- **Exercise**: Line by line, please look for the word "leaves" in the following records, then copy each line you find it in.

[Saved data entries]
□ □ □

/-- Settles O32: soundness at `SV_WIT` is what `ISPRIME` has established, and the selected row's witnesses are below `N`. -/
theorem sieveStartsWitnessTestsInContract : Obligations.SieveStartsWitnessTestsInContract := by
  intro s h hst
  obtain ⟨-, -, -, hop, hduty⟩ := inv_iff_duty.1 h
  simp only [State.duty, hst] at hduty
  obtain ⟨⟨hquick, ⟨hS, -, -, heq⟩, hodd⟩, hrow, hsome⟩ := hduty (op_eq_isprime_of_svWit hop hst)
  obtain ⟨hfive, hnodd⟩ := bounds_of_quickVerdict_none hquick
  obtain ⟨witness, hwit⟩ := Option.isSome_iff_exists.1 hsome
  obtain ⟨hone, hlt⟩ := bounds_of_mem_selected hfive (hrow ▸ mem_romWitnesses_of_romWit hwit)
  exact ⟨hfive, hnodd, hS, (isOdd_iff _).1 hodd, Nat.sub_eq_of_eq_add heq, _, (Transition.svWit hst witness hwit).tick_eq,
    hone, hlt, rfl⟩

end Sys2Proof.Machine
end

section
/-! SUPPORT. A prime passes the witness test of every base that it does not divide (43_sieve.md R168): the squares in the field
of residues, where 1 has no square roots but itself and its negative. -/

namespace Sys2Proof.Machine

section
variable {n x0 s d a : Word}

theorem squares_cast (hn : n ≠ 0) (x0 : Word) (i : Nat) :
    ((Claims.squares n x0 i).toNat : ZMod n.toNat) = (x0.toNat : ZMod n.toNat) ^ 2 ^ i := by
  induction i with
  | zero => rw [Claims.squares, pow_zero, pow_one]
  | succ i ih => rw [squares_succ, mulRem_toNat _ _ hn, ZMod.natCast_mod, Nat.cast_mul, ih, ← pow_two, ← pow_mul, pow_succ]

theorem modexpRem_lt (b e : Word) (hn : n ≠ 0) : (modexpRem b e n).toNat < n.toNat := by
  rw [modexpRem_toNat b e hn]
  exact Nat.mod_lt _ (word_pos hn)

theorem squares_lt (hn : n ≠ 0) (hx : x0.toNat < n.toNat) (i : Nat) : (Claims.squares n x0 i).toNat < n.toNat := by
  cases i with
  | zero => exact hx
  | succ i => exact mulRem_lt _ _ hn

theorem eq_of_cast_eq {x y m : Nat} (hx : x < m) (hy : y < m) (h : (x : ZMod m) = y) : x = y :=
  ((ZMod.natCast_eq_natCast_iff _ _ _).1 h).eq_of_lt_of_lt hx hy

/-- A prime has no nontrivial square root of 1, so no squaring leaves the loop early. -/
theorem not_earlyAt_of_prime (hp : n.toNat.Prime) (hx : x0.toNat < n.toNat) (i : Nat) : ¬ Claims.earlyAt n x0 i := by
  rintro ⟨hne, hnePred, hone⟩
  have hn : n ≠ 0 := ne_zero_of_toNat_pos hp.pos
  have hlt := squares_lt hn hx i
  have : Fact n.toNat.Prime := ⟨hp⟩
  have hsquare : ((Claims.squares n x0 i).toNat : ZMod n.toNat) * (Claims.squares n x0 i).toNat = 1 := by
    rw [squares_cast hn, ← pow_two, ← pow_mul, ← pow_succ, ← squares_cast hn, hone]
    exact Nat.cast_one
  obtain hroot | hroot := mul_self_eq_one_iff.1 hsquare
  · exact hne (BitVec.eq_of_toNat_eq (eq_of_cast_eq hlt hp.one_lt (hroot.trans Nat.cast_one.symm)))
  · refine hnePred (eq_of_cast_eq hlt (Nat.sub_lt hp.pos one_pos) (hroot.trans ?_))
    rw [Nat.cast_sub hp.one_le, ZMod.natCast_self, Nat.cast_one, zero_sub]

/-- The last square is `a^(n − 1)`, which is 1 by Fermat's little theorem. -/
theorem squares_eq_one_of_prime (hp : n.toNat.Prime) (h : splits n s d) (ha : 1 < a.toNat) (hlt : a.toNat < n.toNat) :
    Claims.squares n (modexpRem a d n) s.toNat = 1 := by
  obtain ⟨-, -, -, heq⟩ := h
  have hn : n ≠ 0 := ne_zero_of_toNat_pos hp.pos
  have : Fact n.toNat.Prime := ⟨hp⟩
  have hne : (a.toNat : ZMod n.toNat) ≠ 0 := fun h0 =>
    Nat.not_dvd_of_pos_of_lt (Nat.zero_lt_of_lt ha) hlt ((ZMod.natCast_eq_zero_iff _ _).1 h0)
  have hfermat : ((Claims.squares n (modexpRem a d n) s.toNat).toNat : ZMod n.toNat) = (1 : Nat) := calc
    _ = (a.toNat : ZMod n.toNat) ^ (2 ^ s.toNat * d.toNat) := by
      rw [squares_cast hn, modexpRem_toNat _ _ hn, ZMod.natCast_mod, Nat.cast_pow, ← pow_mul, Nat.mul_comm]
    _ = (a.toNat : ZMod n.toNat) ^ (n.toNat - 1) := by rw [Nat.sub_eq_of_eq_add heq]
    _ = (1 : Nat) := by rw [ZMod.pow_card_sub_one_eq_one hne, Nat.cast_one]
  exact BitVec.eq_of_toNat_eq (eq_of_cast_eq (squares_lt hn (modexpRem_lt a d hn) _) hp.one_lt hfermat)

theorem wtestRem_of_prime (hp : n.toNat.Prime) (h : splits n s d) (ha : 1 < a.toNat) (hlt : a.toNat < n.toNat) :
    wtestRem n s d a = true := by
  have hn : n ≠ 0 := ne_zero_of_toNat_pos hp.pos
  have ⟨hs, _⟩ := h
  rw [wtestRem_eq_squaringsPass d a hn (ne_zero_of_toNat_pos hs), ← modexpRem_eq_ofNat a d hn, squaringsPass_iff hn]
  exact ⟨fun i _ => not_earlyAt_of_prime hp (modexpRem_lt a d hn) i, squares_eq_one_of_prime hp h ha hlt⟩

end

theorem quickVerdict_ne_false_of_prime {n : Word} (hp : n.toNat.Prime) : quickVerdict n ≠ some false := by
  intro h
  obtain hlt | ⟨htwo, hne⟩ | ⟨hthree, hne⟩ := quickVerdict_eq_false_iff.1 h
  · have := hp.two_le
    omega
  · exact hne ((Nat.prime_dvd_prime_iff_eq Nat.prime_two hp).1 (Nat.dvd_of_mod_eq_zero htwo)).symm
  · exact hne ((Nat.prime_dvd_prime_iff_eq Nat.prime_three hp).1 (Nat.dvd_of_mod_eq_zero hthree)).symm

/-- Settles O31: quick elimination refuses no prime, and a prime that it leaves undecided passes every witness of its row. -/
theorem everyPrimeIsAccepted : Obligations.EveryPrimeIsAccepted := by
  intro n hp
  cases hquick : quickVerdict n with
  | some verdict =>
    cases verdict with
    | true => exact isprime_of_quick_some hquick
    | false => exact absurd hquick (quickVerdict_ne_false_of_prime hp)
  | none =>
    obtain ⟨hfive, -⟩ := bounds_of_quickVerdict_none hquick
    obtain ⟨hsplits, -⟩ := decompOdd_splits (decompInDomain_of_quickVerdict hquick)
    rw [isprime_of_quick_none hquick, allPass, List.all_eq_true]
    intro witness hmem
    obtain ⟨hone, hlt⟩ := bounds_of_mem_selected hfive hmem
    exact wtestRem_of_prime hp hsplits hone hlt

end Sys2Proof.Machine
end

section
/-! SUPPORT. `ISPRIME` past quick elimination (43_sieve.md R158, R164, R165): one witness test from `SV_WIT` to `SV_NEXT`, the
tests of a row one after the other, and the whole run with its count. -/

namespace Sys2Proof.Machine

/-! ## One witness -/

/-- The block back at `SV_NEXT` from the test of a witness (42_witness.md R141), with `X`, `Y` and `CNT` as the test leaves
them. -/
def State.tested (s : State) (witness x y cnt : Word) (verdict : Bool) : State :=
  { s with
    a := witness, r := modexpRem witness s.d s.n, base := baseEnd witness s.d s.n, exp := 0
    x := x, y := y, cnt := cnt, v := verdict, st := .svNext }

□ □ □

- **Answer space**:
/-- A prime has no nontrivial square root of 1, so no squaring leaves the loop early. -/
/-- Settles O31: quick elimination refuses no prime, and a prime that it leaves undecided passes every witness of its row. -/
/-- The block back at `SV_NEXT` from the test of a witness (42_witness.md R141), with `X`, `Y` and `CNT` as the test leaves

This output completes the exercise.